Iran’s Oil Minister Denies ‘High Discounts’ to Buyers

iranintl – Iran’s Oil Minister Javad Owji has refuted claims by some presidential candidates that the government is offering high discounts to foreign oil customers amid US sanctions.

Owji said on Sunday that the administration of late president Ebrahim Raisi did not offer “high discounts” to its buyers, tacitly referring to Chinese refineries that are the main importers of Iran’s crude.

He said that over the past three years, significantly fewer discounts have been given compared to the previous government.

Tehran keeps its export and revenue details as state secret but Owji’s remarks come despite reports that Tehran provides huge discounts to China, charging as little as $37 per barrel while oil has been trading at around 75-85 dollars in the past year. According to a report by Reuters Iran offers at least $13/barrel discount to Chinese refineries.

In May 2023, an analyst quoted an unnamed EU energy security source as saying that China, which already had secured a 30-percent discount from Iran before the Russian invasion of Ukraine, demanded and received higher price cuts. Beijing already buys Russian oil at a large discount.

“But it is even worse for Iran, as – from 11 November 2022 – China has been paying Iran in non-convertible Yuan, that is Yuan that can only be used inside China and/or spent buying Chinese goods,” the EU source added. “Worse still is that whilst Yuan is the key instrument in payment, China is also using the currencies of Angola, Zambia and Kenya to pay Iran, and China is doing this as a means to induce Iran to buys goods from these countries so that these countries, in turn, can service their loans to China,” he argued.

Last June, The Wall Street Journal reported that Iran was exporting the highest amount of crude oil in five years, although it offers discounts of up to $30 per barrel. The report confirmed estimates that Iran shipped 1.6 million barrels per day in May and June, up from 250,000 barrels in 2019 and 2020, just after the United States imposed full sanctions.

Data from oil tanker tracking companies like Vortexa and TankerTrackers shows that Iran exported roughly 1.3 million barrels per day (bpd) of crude oil and condensate in 2023, along with over 220,000 bpd of fuel oil (mazut).

OPEC estimated the price of Iranian oil exports in 2023, excluding discounts and sanctions-busting costs, to be above $83 per barrel. Based on this, Iran’s revenue from crude oil, condensate, and fuel oil exports should have been at least $46 billion. However, Iranian customs data reveals the actual figure was only $36 billion.

This $10 billion discrepancy suggests that around 22% of Iran’s oil revenue was lost due to high discounts and sanctions-related costs.

Another way to look at the issue is that Iran needs around $50 billion from oil exports to balance its budget, but at least half of that amount is not realized. This means it receives around $25 billion in hard currency.

Another reason for Iran’s oil revenues being probably around $25 billion is the costs involved in illicit shipments to evade sanctions, and losing money in trying to repatriate the funds in hard currencies. Iran’s banking system is under US sanction and any oil revenues are laundered through intermediaries.
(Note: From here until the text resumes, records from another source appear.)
-- ==== Sys2Proof/Laws/State.lean ====
section
/-! SUPPORT. One lemma for each field of the state under each named update, so that no later proof unfolds a record update. -/

namespace Sys2Proof.Machine

/-! ### append -/

@[simp] theorem State.append_par (c : Chan) (y : Symbol) (s : State) : (s.append c y).par = s.par := rfl
@[simp] theorem State.append_inst (c : Chan) (y : Symbol) (s : State) : (s.append c y).inst = s.inst := rfl
@[simp] theorem State.append_cfg (c : Chan) (y : Symbol) (s : State) : (s.append c y).cfg = s.cfg := rfl
@[simp] theorem State.append_tim (c : Chan) (y : Symbol) (s : State) : (s.append c y).tim = s.tim := rfl
@[simp] theorem State.append_sym (c : Chan) (y : Symbol) (s : State) : (s.append c y).sym = s.sym := rfl
@[simp] theorem State.append_bitOrder (c : Chan) (y : Symbol) (s : State) : (s.append c y).bitOrder = s.bitOrder := rfl
@[simp] theorem State.append_phase (c : Chan) (y : Symbol) (s : State) : (s.append c y).phase = s.phase := rfl
@[simp] theorem State.append_frameReg (c : Chan) (y : Symbol) (s : State) : (s.append c y).frameReg = s.frameReg := rfl
@[simp] theorem State.append_sseLive (c : Chan) (y : Symbol) (s : State) : (s.append c y).sseLive = s.sseLive := rfl
@[simp] theorem State.append_ssePos (c : Chan) (y : Symbol) (s : State) : (s.append c y).ssePos = s.ssePos := rfl
@[simp] theorem State.append_gapLive (c : Chan) (y : Symbol) (s : State) : (s.append c y).gapLive = s.gapLive := rfl
@[simp] theorem State.append_gapPos (c : Chan) (y : Symbol) (s : State) : (s.append c y).gapPos = s.gapPos := rfl
@[simp] theorem State.append_res (c : Chan) (y : Symbol) (s : State) : (s.append c y).res = s.res := rfl
@[simp] theorem State.append_fault (c : Chan) (y : Symbol) (s : State) : (s.append c y).fault = s.fault := rfl
@[simp] theorem State.append_refused (c : Chan) (y : Symbol) (s : State) : (s.append c y).refused = s.refused := rfl
@[simp] theorem State.append_ended (c : Chan) (y : Symbol) (s : State) : (s.append c y).ended = s.ended := rfl
@[simp] theorem State.append_out (c : Chan) (y : Symbol) (s : State) : (s.append c y).out = s.out.append c y := rfl
@[simp] theorem State.append_free (c : Chan) (y : Symbol) (s : State) : (s.append c y).free = s.free - 1 := rfl
@[simp] theorem State.append_cmd (c : Chan) (y : Symbol) (s : State) : (s.append c y).cmd = s.cmd := rfl
@[simp] theorem State.append_pending (c : Chan) (y : Symbol) (s : State) : (s.append c y).pending = s.pending := rfl

/-! ### writeFrame -/

@[simp] theorem State.writeFrame_par (w : Half) (s : State) : (s.writeFrame w).par = s.par := rfl
@[simp] theorem State.writeFrame_inst (w : Half) (s : State) : (s.writeFrame w).inst = s.inst := rfl
@[simp] theorem State.writeFrame_cfg (w : Half) (s : State) : (s.writeFrame w).cfg = s.cfg := rfl
@[simp] theorem State.writeFrame_tim (w : Half) (s : State) : (s.writeFrame w).tim = s.tim := rfl
@[simp] theorem State.writeFrame_sym (w : Half) (s : State) : (s.writeFrame w).sym = s.sym := rfl
@[simp] theorem State.writeFrame_bitOrder (w : Half) (s : State) : (s.writeFrame w).bitOrder = s.bitOrder := rfl
@[simp] theorem State.writeFrame_phase (w : Half) (s : State) : (s.writeFrame w).phase = s.phase := rfl
@[simp] theorem State.writeFrame_frameReg (w : Half) (s : State) : (s.writeFrame w).frameReg = some w := rfl
@[simp] theorem State.writeFrame_sseLive (w : Half) (s : State) : (s.writeFrame w).sseLive = s.sseLive := rfl
@[simp] theorem State.writeFrame_ssePos (w : Half) (s : State) : (s.writeFrame w).ssePos = s.ssePos := rfl
@[simp] theorem State.writeFrame_gapLive (w : Half) (s : State) : (s.writeFrame w).gapLive = s.gapLive := rfl
@[simp] theorem State.writeFrame_gapPos (w : Half) (s : State) : (s.writeFrame w).gapPos = s.gapPos := rfl
@[simp] theorem State.writeFrame_res (w : Half) (s : State) : (s.writeFrame w).res = s.res := rfl
@[simp] theorem State.writeFrame_fault (w : Half) (s : State) : (s.writeFrame w).fault = s.fault := rfl
@[simp] theorem State.writeFrame_refused (w : Half) (s : State) : (s.writeFrame w).refused = s.refused := rfl
@[simp] theorem State.writeFrame_ended (w : Half) (s : State) : (s.writeFrame w).ended = s.ended := rfl
@[simp] theorem State.writeFrame_out (w : Half) (s : State) : (s.writeFrame w).out = s.out := rfl
@[simp] theorem State.writeFrame_free (w : Half) (s : State) : (s.writeFrame w).free = s.free := rfl
@[simp] theorem State.writeFrame_cmd (w : Half) (s : State) : (s.writeFrame w).cmd = s.cmd := rfl
@[simp] theorem State.writeFrame_pending (w : Half) (s : State) : (s.writeFrame w).pending = s.pending := rfl

/-! ### setPhase -/

@[simp] theorem State.setPhase_par (p : Phase) (s : State) : (s.setPhase p).par = s.par := rfl
@[simp] theorem State.setPhase_inst (p : Phase) (s : State) : (s.setPhase p).inst = s.inst := rfl
@[simp] theorem State.setPhase_cfg (p : Phase) (s : State) : (s.setPhase p).cfg = s.cfg := rfl
@[simp] theorem State.setPhase_tim (p : Phase) (s : State) : (s.setPhase p).tim = s.tim := rfl
@[simp] theorem State.setPhase_sym (p : Phase) (s : State) : (s.setPhase p).sym = s.sym := rfl
@[simp] theorem State.setPhase_bitOrder (p : Phase) (s : State) : (s.setPhase p).bitOrder = s.bitOrder := rfl
@[simp] theorem State.setPhase_phase (p : Phase) (s : State) : (s.setPhase p).phase = some p := rfl
@[simp] theorem State.setPhase_frameReg (p : Phase) (s : State) : (s.setPhase p).frameReg = s.frameReg := rfl
@[simp] theorem State.setPhase_sseLive (p : Phase) (s : State) : (s.setPhase p).sseLive = s.sseLive := rfl
@[simp] theorem State.setPhase_ssePos (p : Phase) (s : State) : (s.setPhase p).ssePos = s.ssePos := rfl
@[simp] theorem State.setPhase_gapLive (p : Phase) (s : State) : (s.setPhase p).gapLive = s.gapLive := rfl
@[simp] theorem State.setPhase_gapPos (p : Phase) (s : State) : (s.setPhase p).gapPos = s.gapPos := rfl
@[simp] theorem State.setPhase_res (p : Phase) (s : State) : (s.setPhase p).res = s.res := rfl
@[simp] theorem State.setPhase_fault (p : Phase) (s : State) : (s.setPhase p).fault = s.fault := rfl
@[simp] theorem State.setPhase_refused (p : Phase) (s : State) : (s.setPhase p).refused = s.refused := rfl
@[simp] theorem State.setPhase_ended (p : Phase) (s : State) : (s.setPhase p).ended = s.ended := rfl
@[simp] theorem State.setPhase_out (p : Phase) (s : State) : (s.setPhase p).out = s.out := rfl
@[simp] theorem State.setPhase_free (p : Phase) (s : State) : (s.setPhase p).free = s.free := rfl
@[simp] theorem State.setPhase_cmd (p : Phase) (s : State) : (s.setPhase p).cmd = s.cmd := rfl
@[simp] theorem State.setPhase_pending (p : Phase) (s : State) : (s.setPhase p).pending = s.pending := rfl

/-! ### setSsePos -/

@[simp] theorem State.setSsePos_par (p : Fin 16) (s : State) : (s.setSsePos p).par = s.par := rfl
@[simp] theorem State.setSsePos_inst (p : Fin 16) (s : State) : (s.setSsePos p).inst = s.inst := rfl
@[simp] theorem State.setSsePos_cfg (p : Fin 16) (s : State) : (s.setSsePos p).cfg = s.cfg := rfl
@[simp] theorem State.setSsePos_tim (p : Fin 16) (s : State) : (s.setSsePos p).tim = s.tim := rfl
@[simp] theorem State.setSsePos_sym (p : Fin 16) (s : State) : (s.setSsePos p).sym = s.sym := rfl
@[simp] theorem State.setSsePos_bitOrder (p : Fin 16) (s : State) : (s.setSsePos p).bitOrder = s.bitOrder := rfl
@[simp] theorem State.setSsePos_phase (p : Fin 16) (s : State) : (s.setSsePos p).phase = s.phase := rfl
@[simp] theorem State.setSsePos_frameReg (p : Fin 16) (s : State) : (s.setSsePos p).frameReg = s.frameReg := rfl
@[simp] theorem State.setSsePos_sseLive (p : Fin 16) (s : State) : (s.setSsePos p).sseLive = s.sseLive := rfl
@[simp] theorem State.setSsePos_ssePos (p : Fin 16) (s : State) : (s.setSsePos p).ssePos = some p := rfl
@[simp] theorem State.setSsePos_gapLive (p : Fin 16) (s : State) : (s.setSsePos p).gapLive = s.gapLive := rfl
@[simp] theorem State.setSsePos_gapPos (p : Fin 16) (s : State) : (s.setSsePos p).gapPos = s.gapPos := rfl
@[simp] theorem State.setSsePos_res (p : Fin 16) (s : State) : (s.setSsePos p).res = s.res := rfl
@[simp] theorem State.setSsePos_fault (p : Fin 16) (s : State) : (s.setSsePos p).fault = s.fault := rfl
@[simp] theorem State.setSsePos_refused (p : Fin 16) (s : State) : (s.setSsePos p).refused = s.refused := rfl
@[simp] theorem State.setSsePos_ended (p : Fin 16) (s : State) : (s.setSsePos p).ended = s.ended := rfl
@[simp] theorem State.setSsePos_out (p : Fin 16) (s : State) : (s.setSsePos p).out = s.out := rfl
@[simp] theorem State.setSsePos_free (p : Fin 16) (s : State) : (s.setSsePos p).free = s.free := rfl
@[simp] theorem State.setSsePos_cmd (p : Fin 16) (s : State) : (s.setSsePos p).cmd = s.cmd := rfl
@[simp] theorem State.setSsePos_pending (p : Fin 16) (s : State) : (s.setSsePos p).pending = s.pending := rfl

/-! ### setGapPos -/

@[simp] theorem State.setGapPos_par (p : Fin 1) (s : State) : (s.setGapPos p).par = s.par := rfl
@[simp] theorem State.setGapPos_inst (p : Fin 1) (s : State) : (s.setGapPos p).inst = s.inst := rfl
@[simp] theorem State.setGapPos_cfg (p : Fin 1) (s : State) : (s.setGapPos p).cfg = s.cfg := rfl
@[simp] theorem State.setGapPos_tim (p : Fin 1) (s : State) : (s.setGapPos p).tim = s.tim := rfl
@[simp] theorem State.setGapPos_sym (p : Fin 1) (s : State) : (s.setGapPos p).sym = s.sym := rfl
@[simp] theorem State.setGapPos_bitOrder (p : Fin 1) (s : State) : (s.setGapPos p).bitOrder = s.bitOrder := rfl
@[simp] theorem State.setGapPos_phase (p : Fin 1) (s : State) : (s.setGapPos p).phase = s.phase := rfl
@[simp] theorem State.setGapPos_frameReg (p : Fin 1) (s : State) : (s.setGapPos p).frameReg = s.frameReg := rfl
@[simp] theorem State.setGapPos_sseLive (p : Fin 1) (s : State) : (s.setGapPos p).sseLive = s.sseLive := rfl
@[simp] theorem State.setGapPos_ssePos (p : Fin 1) (s : State) : (s.setGapPos p).ssePos = s.ssePos := rfl
@[simp] theorem State.setGapPos_gapLive (p : Fin 1) (s : State) : (s.setGapPos p).gapLive = s.gapLive := rfl
@[simp] theorem State.setGapPos_gapPos (p : Fin 1) (s : State) : (s.setGapPos p).gapPos = some p := rfl
@[simp] theorem State.setGapPos_res (p : Fin 1) (s : State) : (s.setGapPos p).res = s.res := rfl
@[simp] theorem State.setGapPos_fault (p : Fin 1) (s : State) : (s.setGapPos p).fault = s.fault := rfl
@[simp] theorem State.setGapPos_refused (p : Fin 1) (s : State) : (s.setGapPos p).refused = s.refused := rfl
@[simp] theorem State.setGapPos_ended (p : Fin 1) (s : State) : (s.setGapPos p).ended = s.ended := rfl
@[simp] theorem State.setGapPos_out (p : Fin 1) (s : State) : (s.setGapPos p).out = s.out := rfl
@[simp] theorem State.setGapPos_free (p : Fin 1) (s : State) : (s.setGapPos p).free = s.free := rfl
@[simp] theorem State.setGapPos_cmd (p : Fin 1) (s : State) : (s.setGapPos p).cmd = s.cmd := rfl
@[simp] theorem State.setGapPos_pending (p : Fin 1) (s : State) : (s.setGapPos p).pending = s.pending := rfl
This issue resonated during the recent Iranian presidential election. Candidates Masoud Pezeshkan and Mohammad Bagher Ghalibaf both directly and indirectly criticized the impact of sanctions, high discounts, and wasted revenue from oil exports.

Despite the evidence, the oil minister continues to insist on his claim of not offering high discounts. He stated that Iran currently has 15 oil buyers, but only named China and Syria, leaving the identities of the remaining “customers” undisclosed.

Adding to the confusion, Oji claimed Iran’s daily crude oil production has reached 3.6 million bpd. This contradicts figures from OPEC and the International Energy Agency, which estimate the actual production to be below 3.3 million bpd.